Aim of the exercise: Using "checkWork" as the search string, find the matching lines below and copy them.

Supplied material:
/-- Step 4 of activation: is there anything to deliver? (R60) -/
def State.checkWork (s : State) (slot : Nat) : State :=
  match s.campaign slot with
  | none => s
  | some c =>
    if s.targetGone c.target then s.endCampaign slot .aborted .targetGone
    else if c.nothingToDeliver then s.endCampaign slot .complete .noTargets
    else s

/-- Entry into RUNNING from WAITING, from PREPARING or at acceptance (R55). -/
def State.enterRunning (s : State) (slot : Nat) : State :=
  ((s.openAccount slot).supersede slot).checkWork slot

/-- Activation: activated at is set, a PLAN LOAD enters PREPARING with its snapshot request, any other class enters
RUNNING (R52, R53, R54). -/
def State.activate (s : State) (slot : Nat) : State :=
  match s.campaign slot with
  | none => s
  | some c =>
    let t := s.updateCampaign slot (fun d => { d with activatedAt := s.clock.time })
    match c.order.body.planSlot with
    | some p => (t.updateCampaign slot (fun d => { d with state := .preparing })).joinSnapshots ⟨slot, c.seq, p⟩
    | none => t.enterRunning slot

/-! ## Times (R68, R73) -/

/-- A time given is reached at a line time. -/
def reached (t : Option Nat) (now : Nat) : Bool :=
  match t with
  | some v => decide (v ≤ now)
  | none => false

/-- The deadline of the campaign in a slot is taken when reached (R68). -/
def State.takeDeadline (s : State) (now slot : Nat) : State :=
  match s.campaign slot with
  | none => s
  | some c =>
    if c.state.live = true ∧ reached c.deadline now = true then
      if c.state = .resting then s.endCampaign slot .complete .deadline else s.endCampaign slot .expired .deadline
    else s

/-- The start time of the campaign in a slot is taken when reached (R53). -/
def State.takeStart (s : State) (now slot : Nat) : State :=
  match s.campaign slot with
  | none => s
  | some c => if c.state = .waiting ∧ reached c.start now = true then s.activate slot else s

/-- The campaign controller takes a line time, as a second's advance or a step: every deadline reached, then every start
reached, each in ascending slot order (R73, R154). -/
def State.timeReached (s : State) (now : Nat) : State :=
  allSlots.foldl (fun t k => t.takeStart now k) (allSlots.foldl (fun t k => t.takeDeadline now k) s)

end Sys2Proof.Machine
end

Answer below:
def State.checkWork (s : State) (slot : Nat) : State :=
  ((s.openAccount slot).supersede slot).checkWork slot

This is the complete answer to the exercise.